Alejandro Acha

Personal information
- Full name: Alejandro Acha Bárcena
- Date of birth: 22 July 1878
- Place of birth: Abando, Spain
- Date of death: 16 December 1917 (aged 39)
- Place of death: Spain
- Position(s): Goalkeeper

Senior career*
- Years: Team / Apps / (Gls)
- 1901–1904: Athletic Club

= Alejandro Acha =

Spanish footballer (1878–1917)

Alejandro Acha Bárcena (22 July 1878 – 16 December 1917) was a Spanish footballer who played as a goalkeeper for Athletic Club. He was one of the most important footballers in the amateur beginnings of Athletic Bilbao, being among the 7 founders of the club in 1898, and then serving the club as a secretary and as its first goalkeeper, winning the 1903 Copa del Rey, the first official national championship.
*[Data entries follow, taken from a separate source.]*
/-- FirstOperationsAfterReset, at the greatest length. -/
theorem witness_FirstOperationsAfterReset : (256 : BitVec 9).toNat ≤ 256 := by decide

/-- StepRunsDecodedInstruction: a request word, and a response byte. -/
theorem witness_StepRunsDecodedInstruction :
    ((State.reset.withFetchWord 32 0x9).phase = .idle ∧ (State.reset.withFetchWord 32 0x9).agenda = [.host .none] ∧
      (State.reset.withFetchWord 32 0x9).hostQ = [.request 0x9] ∧ decodeRequest 0x9 = .ok .send) ∧
      (sent [0x42] .none 0).phase = .sendWait ∧ (sent [0x42] .none 0).agenda = [.block .none 0] ∧
      (sent [0x42] .none 0).rx = [0x42] ∧
      decode ⟨.rxResponse0, (0x42 : Byte).setWidth 32⟩ = .ok (.respUndefined 0x42) := by decide

/-- A block with a packet built whose host's SEND is next. -/
def sending : State := { built with hostQ := [.request 0x9], agenda := [.host .none] }

/-- The step statements over the invariant: StepKeepsMemoryCanonical, StepKeepsControlInvariant, StepKeepsPacketInvariant,
StepAlwaysAnswers, OnlyCompletePacketsAreSent. The step sends a packet. -/
theorem witness_steps :
    sending.Inv ∧ sending.hostInSpace = true ∧
      ∃ t, step sending = .next t ∧ t.tx = sending.tx ++ erasePacket ∧ t.phase ≠ .idle := by
  refine ⟨⟨by decide, ?_, ?_⟩, by decide, ⟨_, rfl, by decide, by decide⟩⟩
  · exact
      { abortedIdle := by decide, faultFatal := by decide, faultNone := by decide, resultFatal := by decide
        sendWait := by decide, hsWait := by decide, hsRead := by decide, recData := by decide
        lineLen := fits _ (by decide) }
  · exact { held := built_inv.packet.held, valid := built_inv.packet.valid }

/-- ConfigConstantLogsOnlyGrow, WaitingBlockWritesNoResult: the same step, no reset. -/
theorem witness_waiting_step :
    sending.noResetNext ∧ ∃ t, step sending = .next t ∧ t.phase ≠ .idle := by
  refine ⟨by unfold State.noResetNext; decide, ⟨_, rfl, by decide⟩⟩

/-- StatusAndConfigWordLayout: each phase, and a LINELEN that a word holds. -/
theorem witness_StatusAndConfigWordLayout :
    State.reset.phase = .idle ∧ (sent [] .none 0).phase = .sendWait ∧ (syncing .hsWait [] .none).phase = .hsWait ∧
      (syncing .hsRead [] .none).phase = .hsRead ∧ lineH1.lineLen < 2 ^ 32 := by decide

/-- FailedSessionStops: each clause. -/
theorem witness_FailedSessionStops :
    (Session.stage ⟨⟨true, true, false⟩, none, .cleanup false⟩ = .cleanup false) ∧
      (Session.stage ⟨⟨true, true, false⟩, none, .handshakeResult⟩ = .handshakeResult ∧ ResultCode.hsTimeout ≠ .ok) ∧
      (Session.stage ⟨⟨true, true, false⟩, none, .eraseResult⟩ = .eraseResult ∧ ResultCode.nack ≠ .ack) ∧
      (Session.stage ⟨⟨false, false, true⟩, none, .openFile⟩ = .openFile ∧
        Session.file ⟨⟨false, false, true⟩, none, .openFile⟩ = none ∧
        (Session.pending ⟨⟨false, false, true⟩, none, .openFile⟩).verify = true) ∧
      (Session.stage ⟨⟨false, true, false⟩, some [], .lineDecoded .write []⟩ = .lineDecoded .write [] ∧
        ResultCode.formatError ≠ .ok ∧ ResultCode.formatError ≠ .skip) ∧
      (Session.stage ⟨⟨false, true, false⟩, some [], .lineResult .write []⟩ = .lineResult .write [] ∧
        ResultCode.nack ≠ .ack) := by decide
In addition to football, he also excelled in cycling.

==Playing career==
Alejandro Acha was born in the Biscayan town of Abando on 22 July 1878, and like so many other youngsters from that region, he began playing football games at Hippodrome of Lamiako, which at the time was the home of organized football in Biscay. In 1898, he was one of the 7 Basque football enthusiasts belonging to the Gimnásio Zamacois who began to organize football matches against the British workers in Lamiako, thus founding the Athletic Club. Although the club was founded in 1898, Athletic was not officially established until 5 September 1901, in the infamous meeting held at the Café García, in which Acha was one of the 33 members who signed the documents that officially established the Athletic Club.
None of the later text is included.